The Problem: Cache Invalidation
By default, Open WebUI injects retrieved RAG context into the user message. As the conversation progresses, follow-up messages shift the position of this context in the chat history. For many LLM engines—including local engines (like Ollama, llama.cpp, and vLLM) and cloud providers / Model-as-a-Service providers (like OpenAI and Vertex AI)—this shifting position invalidates the KV (Key-Value) prefix cache or Prompt Cache, forcing the model to re-process the entire context for every single response. This leads to increased latency and potentially higher costs as the conversation grows.
The Solution: RAG_SYSTEM_CONTEXT
You can fix this behavior by enabling the RAG_SYSTEM_CONTEXT environment variable.
- How it works: When
RAG_SYSTEM_CONTEXT=True, Open WebUI injects the RAG context into the system message instead of the user message. - The Result: Since the system message stays at the absolute beginning of the prompt and its position never changes, the provider can effectively cache the processed context. Follow-up questions then benefit from instant responses and cost savings because the "heavy lifting" (processing the large RAG context) is only done once.
If you are using Ollama, llama.cpp, OpenAI, or Vertex AI and frequently "chat with your documents," set RAG_SYSTEM_CONTEXT=True in your environment to experience drastically faster follow-up responses!
YouTube RAG Pipeline
The dedicated RAG pipeline for summarizing YouTube videos via video URLs enables smooth interaction with video transcriptions directly. This innovative feature allows you to incorporate video content into your chats, further enriching your conversation experience.
Document Parsing
A variety of parsers extract content from local and remote documents. For more, see the get_loader function.
When using Temporary Chat, document processing is restricted to frontend-only operations to ensure your data stays private and is not stored on the server. Consequently, advanced backend parsing (used for formats like complex DOCX files) is disabled, which may result in raw data being seen instead of parsed text. For full document support, use a standard chat session.
Google Drive Integration
When paired with a Google Cloud project that has the Google Picker API and Google Drive API enabled, this feature allows users to directly access their Drive files from the chat interface and upload documents, slides, sheets and more and uploads them as context to your chat. Can be enabled Admin Panel > Settings > Documents menu.
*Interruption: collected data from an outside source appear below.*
theorem mem_touches_claims (i : Instr) : .claims ∈ touches i ↔
    i = .deviceReset ∨ (∃ p m y k, i = .claim p m y k) ∨ (∃ p m, i = .release p m) ∨ (∃ p, i = .portReset p)
      ∨ ∃ p, i = .resetPort p := by
  cases i <;> simp [touches]

theorem mem_touches_modes (i : Instr) : .modes ∈ touches i ↔
    i = .deviceReset ∨ ∃ p x m, i = .setSourceEdge p x m := by
  cases i <;> simp [touches]

theorem mem_touches_drivers (i : Instr) : .drivers ∈ touches i ↔
    i = .deviceReset ∨ ∃ p l d, i = .setSyncDriver p l d := by
  cases i <;> simp [touches]

theorem mem_touches_enables (i : Instr) : .enables ∈ touches i ↔
    i = .deviceReset ∨ (∃ p k, i = .setEventEnable p k) ∨ (∃ p, i = .portReset p) ∨ ∃ p, i = .resetPort p := by
  cases i <;> simp [touches]

/-! ### Lists of active channels (R64) -/

/-- A frame is not seen or not taken, which changes the ports at most, or its command acts with the ports changed. -/
theorem onPort_cases (p : Port) (n : Nat) (s : State) (act : State → State) :
    ∃ ps, onPort p n s act = { s with ports := ps } ∨ onPort p n s act = act { s with ports := ps } := by
  unfold onPort
  split
  · exact ⟨s.ports, .inl rfl⟩
  · dsimp only
    split
    · exact ⟨_, .inl rfl⟩
    · exact ⟨_, .inr rfl⟩
    · exact ⟨_, .inr rfl⟩

theorem State.settleCancelled_chans (s : State) : s.settleCancelled.chans = s.chans := by
  obtain ⟨_, _, h⟩ := s.settleCancelled_eq
  rw [h]

theorem putOn_chan_ne (s : State) {c d : ChanId} (index : Nat) (e : Entry) (h : d ≠ c) :
    (s.putOn c index e).chan d = s.chan d := by
  unfold State.putOn
  dsimp only
  split
  · exact State.setChan_chan_ne s _ h
  · obtain ⟨_, _, _, _, _, _, _, _, hr⟩ := State.releaseSegment_eq (State.bindSegment (s.setChan c _) e.seg) _
    rw [hr]
    exact State.setChan_chan_ne s _ h

theorem trimOn_chan_ne (s : State) {c d : ChanId} (m : Nat) (h : d ≠ c) : (s.trimOn c m).1.chan d = s.chan d := by
  unfold State.trimOn
  obtain ⟨_, _, _, _, _, _, _, _, hr⟩ := State.releaseAll_eq (s.setChan c _) _
  rw [hr]
  exact State.setChan_chan_ne s _ h

/-- PUT-ENTRY is taken only on a channel that is not active (R48 check 4). -/
theorem putCheck_inactive {s : State} {p : Port} {c : ChanId} {n : Nat} {a : EntryArg} {e : Entry}
    (h : s.putCheck p c n a = .ok e) : (s.chan c).state.active = false := by
  unfold State.putCheck at h
  dsimp only at h
  split at h
  · cases h
  · split at h
    · cases h
    · exact Bool.eq_false_iff.2 ‹¬(s.chan c).state.active = true›

/-- TRIM-LIST is taken only on a channel that is not active (R52). -/
theorem trimCheck_inactive {s : State} {c : ChanId} {m : Nat} (h : s.trimCheck c m = none) :
    (s.chan c).state.active = false := by
  unfold State.trimCheck at h
  split at h
  · cases h
  · exact Bool.eq_false_iff.2 ‹¬(s.chan c).state.active = true›

theorem ne_of_active {s : State} {c d : ChanId} (hd : (s.chan d).state.active = true)
    (hc : (s.chan c).state.active = false) : d ≠ c := by
  rintro rfl
  exact absurd (hd.symm.trans hc) (by decide)

/-- The two list commands leave the list of an active channel alone. -/
theorem putEntry_active {s t : State} {p : Port} {ch x : Byte} {a : EntryArg}
    (h : exec (.putEntry p ch x a) s = .next t)
    {d : ChanId} (hd : (s.chan d).state.active = true) : (t.chan d).list = (s.chan d).list := by
  cases h
  obtain ⟨ps, h | h⟩ := onPort_cases p (frameLength (.putEntry p ch x a)) s _ <;> rw [h]
  · rfl
  · dsimp only
    split
    · rfl
    · split
      · rfl
      · rename_i c _ _ e hc
        have hk := putOn_chan_ne { s with ports := ps } x.toNat e (ne_of_active hd (putCheck_inactive hc))
        unfold State.chan
        rw [State.settleCancelled_chans]
        exact congrArg Chan.list hk

theorem trimList_active {s t : State} {p : Port} {ch m : Byte} (h : exec (.trimList p ch m) s = .next t)
    {d : ChanId} (hd : (s.chan d).state.active = true) : (t.chan d).list = (s.chan d).list := by
  cases h
  obtain ⟨ps, h | h⟩ := onPort_cases p (frameLength (.trimList p ch m)) s _ <;> rw [h]
  · rfl
  · dsimp only
    split
    · rfl
    · split
      · rfl
      · rename_i c _ _ hc
        have hk := trimOn_chan_ne { s with ports := ps } m.toNat (ne_of_active hd (trimCheck_inactive hc))
        unfold State.chan
        rw [State.settleCancelled_chans]
        exact congrArg Chan.list hk

/-- Settles O51: `exec_sameBut` under the aspect of each clause; the two list commands check that the channel is not
active. -/
theorem whatChangesWhat : Obligations.WhatChangesWhat := by
  refine ⟨fun s t i h hd hr hf hb a => ?_, fun s t i h hr => ⟨fun hp ht => ?_, fun c hc => ?_, fun hs => ?_,
    fun h1 h2 h3 h4 c => ?_, fun hm => ?_, fun hl => ?_, fun h1 h2 h3 => ?_⟩⟩
  · have hn : .slots ∉ touches i := fun hx => by
      rcases (mem_touches_slots i).1 hx with e | e | ⟨us, e⟩ | ⟨us, e⟩
      exacts [hd e, hr e, hf us e, hb us e]
    obtain ⟨hm, he⟩ := exec_sameBut h _ hn
    exact State.slot_congr hm he a
  · refine exec_sameBut h .lists fun hx => ?_
    rcases (mem_touches_lists i).1 hx with e | ⟨p, ch, x, a, e⟩ | ⟨p, ch, m, e⟩
    exacts [hr e, hp _ _ _ _ e, ht _ _ _ e]
  · by_cases hx : .lists ∈ touches i
    · rcases (mem_touches_lists i).1 hx with e | ⟨p, ch, x, a, rfl⟩ | ⟨p, ch, m, rfl⟩
      exacts [absurd e hr, putEntry_active h hc, trimList_active h hc]
    · exact exec_sameBut h .lists hx c
  · refine exec_sameBut h .statics fun hx => ?_
    rcases (mem_touches_statics i).1 hx with e | ⟨p, ch, a, e⟩
    exacts [hr e, hs _ _ _ e]
  · have hk : t.claims = s.claims := exec_sameBut h .claims fun hx => by
      rcases (mem_touches_claims i).1 hx with e | ⟨p, m, y, k, e⟩ | ⟨p, m, e⟩ | ⟨p, e⟩ | ⟨p, e⟩
      exacts [hr e, h1 _ _ _ _ e, h2 _ _ e, h3 _ e, h4 _ e]
    exact congrArg (fun v : Vector Claim 8 => v.get c) hk
  · refine exec_sameBut h .modes fun hx => ?_
    rcases (mem_touches_modes i).1 hx with e | ⟨p, x, m, e⟩
    exacts [hr e, hm _ _ _ e]
  · refine exec_sameBut h .drivers fun hx => ?_
    rcases (mem_touches_drivers i).1 hx with e | ⟨p, l, d, e⟩
    exacts [hr e, hl _ _ _ e]
  · refine exec_sameBut h .enables fun hx => ?_
    rcases (mem_touches_enables i).1 hx with e | ⟨p, k, e⟩ | ⟨p, e⟩ | ⟨p, e⟩
    exacts [hr e, h1 _ _ e, h2 _ e, h3 _ e]

/-! ## The memory law -/

/-- The slots of a burst that keeps within its page are slots of a page (R11). -/
theorem Burst.slots_lt {b : Burst} (h : b.inPage) {k : Nat} (hk : k ∈ b.slots) : k < 256 := by
  unfold Burst.slots at hk
  obtain ⟨j, hj, rfl⟩ := List.mem_map.1 hk
  have hj := List.mem_range.1 hj
  unfold Burst.inPage at h
  split at h <;> split
  all_goals first | omega | contradiction

/-- What a command can make of the slots: nothing, disturbances, a write burst, or the device reset. -/
theorem exec_mem {i : Instr} {s t : State} (h : exec i s = .next t) :
    t.mem = s.mem ∨ (∃ us : List Upset, t.mem = us.foldl Memory.upset s.mem)
      ∨ (∃ b ∈ s.burst, t.mem = writeSlots b.page s.mem b.slots b.values) ∨ t.mem = [] := by
  by_cases hx : .slots ∈ touches i
  · rcases (mem_touches_slots i).1 hx with rfl | rfl | ⟨us, rfl⟩ | ⟨us, rfl⟩
    · cases h
      cases hb : s.burst with
      | none => exact .inl rfl
      | some b =>
        dsimp only
        split
        · rename_i p _ _
          refine .inr (.inr (.inl ⟨b, rfl, ?_⟩))
          have he : ∀ u : State, (u.endLoad p).mem = u.mem := fun u => (endLoad_same u p .slots (by decide)).1
          unfold State.drainDone
          dsimp only
          rw [State.arbitrate_mem]
          split
          · exact he _
          · rfl
        · exact .inl rfl
    · cases h
      exact .inr (.inr (.inr rfl))
    · cases h
      split
      · split
        · exact .inr (.inl ⟨us, (fetchDone_same (s.disturb us) _ _ .slots (by decide)).1⟩)
        · exact .inl rfl
      · exact .inl rfl
    · cases h
      split
      · split
        · exact .inr (.inl ⟨us, (readDone_same (s.disturb us) _ _ .slots (by decide)).1⟩)
        · exact .inl rfl
      · exact .inl rfl
  · exact .inl (exec_sameBut h _ hx).1

theorem Memory.foldl_upset_addresses (us : List Upset) (m : Memory) {y : Nat × Slot}
    (h : y ∈ us.foldl Memory.upset m) : ∃ z ∈ m, z.1 = y.1 := by
  induction us generalizing m with
  | nil => exact ⟨y, h, rfl⟩
  | cons u r ih =>
    obtain ⟨z, hz, e⟩ := ih _ h
    obtain ⟨x, hx, e'⟩ := Memory.upset_addresses m u hz
    exact ⟨x, hx, e'.trans e⟩

theorem exec_memoryLaw {i : Instr} {s t : State} (hs : s.MemoryLaw) (h : exec i s = .next t) : t.MemoryLaw := by
  obtain ⟨hw, ha, hb⟩ := hs
  have hb' : ∀ b ∈ t.burst, b.inPage := exec_sameBut h .burst (burst_not_touched i) hb
  rcases exec_mem h with e | ⟨us, e⟩ | ⟨b, hm, e⟩ | e <;> refine ⟨e ▸ ?_, e ▸ ?_, hb'⟩
  · exact hw
  · exact ha
  · exact Memory.wf_foldl_upset us _ hw
  · intro x hx
    obtain ⟨z, hz, e⟩ := Memory.foldl_upset_addresses us _ hx
    exact e ▸ ha z hz
  · exact wf_writeSlots _ _ _ _ hw
  · intro x hx
    rcases Memory.mem_writeSlots _ _ _ _ hx with hx | ⟨k, hk, e⟩
    · exact ha x hx
    · have hk := Burst.slots_lt (hb b hm) hk
      have hp := b.page.isLt
      rw [e, slotAddr]
      omega
  · rfl
  · exact fun x hx => by cases hx

/-- Settles O53: a period of REFCLK keeps the slots and the bound on the burst, and so does every command but those of
`exec_mem`, whose slots are checked one by one. -/
theorem memoryLawKept : Obligations.MemoryLawKept := by
  intro s t hs h
  cases hp : s.pending with
  | nil =>
    cases (step_nil s hp).symm.trans h
    obtain ⟨hw, ha, hb⟩ := hs
    have hr := refclkPeriod_same s
    have hm : s.refclkPeriod.mem = s.mem := (hr .slots List.not_mem_nil).1
    exact ⟨hm ▸ hw, hm ▸ ha, hr .burst List.not_mem_nil hb⟩
  | cons c q => exact exec_memoryLaw (s := { s with pending := q }) hs ((step_cons s c q hp).symm.trans h)

end Sys2Proof.Machine
end

section
/-! ## Pages given out and taken back (R6, R7) -/

namespace Sys2Proof.Machine

theorem State.givePage_page (s : State) (n m : PageNo) :
    (s.givePage n).page m =
      if m = n then (if (s.page n).suspect then ⟨.retired, true⟩ else ⟨.free, false⟩) else s.page m := by
  rw [State.givePage_eq]
  split
  case isTrue h =>
    refine (get_set_vector s.pages n m _).trans ?_
    rw [h]
    rfl
  case isFalse h =>
    refine (get_set_vector s.pages n m _).trans ?_
    rw [Bool.eq_false_iff.2 h]
    rfl

theorem State.givePage_freeList (s : State) (n : PageNo) :
    (s.givePage n).freeList = s.freeList ++ [n].filter fun m => !(s.page m).suspect := by
  rw [State.givePage_eq]
  split <;> simp [*]

theorem State.givePage_retired (s : State) (n : PageNo) :
    (s.givePage n).retired = s.retired ++ [n].filter fun m => (s.page m).suspect := by
  rw [State.givePage_eq]
  split <;> simp [*]

theorem State.givePages_cons (s : State) (n : PageNo) (l : List PageNo) :
    s.givePages (n :: l) = (s.givePage n).givePages l := rfl

/-- Pages given back join the tails of the two lists, each by its suspect flag, and take the record of their place. -/
theorem givePages_rule (s : State) (l : List PageNo) : PagesBackRule s (s.givePages l) l := by
  refine ⟨?_, ?_, fun m => ?_, ?_⟩
  · induction l generalizing s with
    | nil => exact (List.append_nil _).symm
    | cons n r ih =>
      rw [State.givePages_cons, ih, State.givePage_freeList, List.append_assoc]
      simp only [State.givePage_suspect, ← List.filter_append, List.singleton_append]
  · induction l generalizing s with
    | nil => exact (List.append_nil _).symm
    | cons n r ih =>
      rw [State.givePages_cons, ih, State.givePage_retired, List.append_assoc]
      simp only [State.givePage_suspect, ← List.filter_append, List.singleton_append]
  · induction l generalizing s with
    | nil => exact (if_neg List.not_mem_nil).symm
    | cons n r ih =>
      rw [State.givePages_cons, ih, State.givePage_suspect, State.givePage_page]
      by_cases h : m = n
      · subst h
        simp
      · simp [h]
  · obtain ⟨_, _, _, h⟩ := s.givePages_eq l
    rw [h]

theorem State.markPage_page (s : State) (st : PageState) (n m : PageNo) :
    (s.markPage st n).page m = if m = n then { s.page m with state := st } else s.page m := by
  refine (State.setPage_page s n m _).trans ?_
  split
  case isTrue h => rw [h]
  case isFalse => rfl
Must set GOOGLE_DRIVE_API_KEY and GOOGLE_DRIVE_CLIENT_ID environment variables to use.
Detailed Instructions
- Create an OAuth 2.0 client and configure both the Authorized JavaScript origins & Authorized redirect URI to be the URL (include the port if any) you use to access your Open-WebUI instance.
- Make a note of the Client ID associated with that OAuth client.
- Make sure that you enable both Google Drive API and Google Picker API for your project.
- Also set your app (project) as Testing and add your Google Drive email to the User List
- Set the permission scope to include everything those APIs have to offer. And because the app would be in Testing mode, no verification is required by Google to allow the app from accessing the data of the limited test users.
- Go to the Google Picker API page, and click on the create credentials button.
- Create an API key and under Application restrictions and choose Websites. Then add your Open-WebUI instance's URL, same as the Authorized JavaScript origins and Authorized redirect URIs settings in the step 1.
- Set up API restrictions on the API Key to only have access to Google Drive API & Google Picker API
- Set up the environment variable,
GOOGLE_DRIVE_CLIENT_IDto the Client ID of the OAuth client from step 2. - Set up the environment variable
GOOGLE_DRIVE_API_KEYto the API Key value setup up in step 7 (NOT the OAuth client secret from step 2). - Set up the
GOOGLE_REDIRECT_URIto my Open-WebUI instance's URL (include the port, if any). - Then relaunch your Open-WebUI instance with those three environment variables.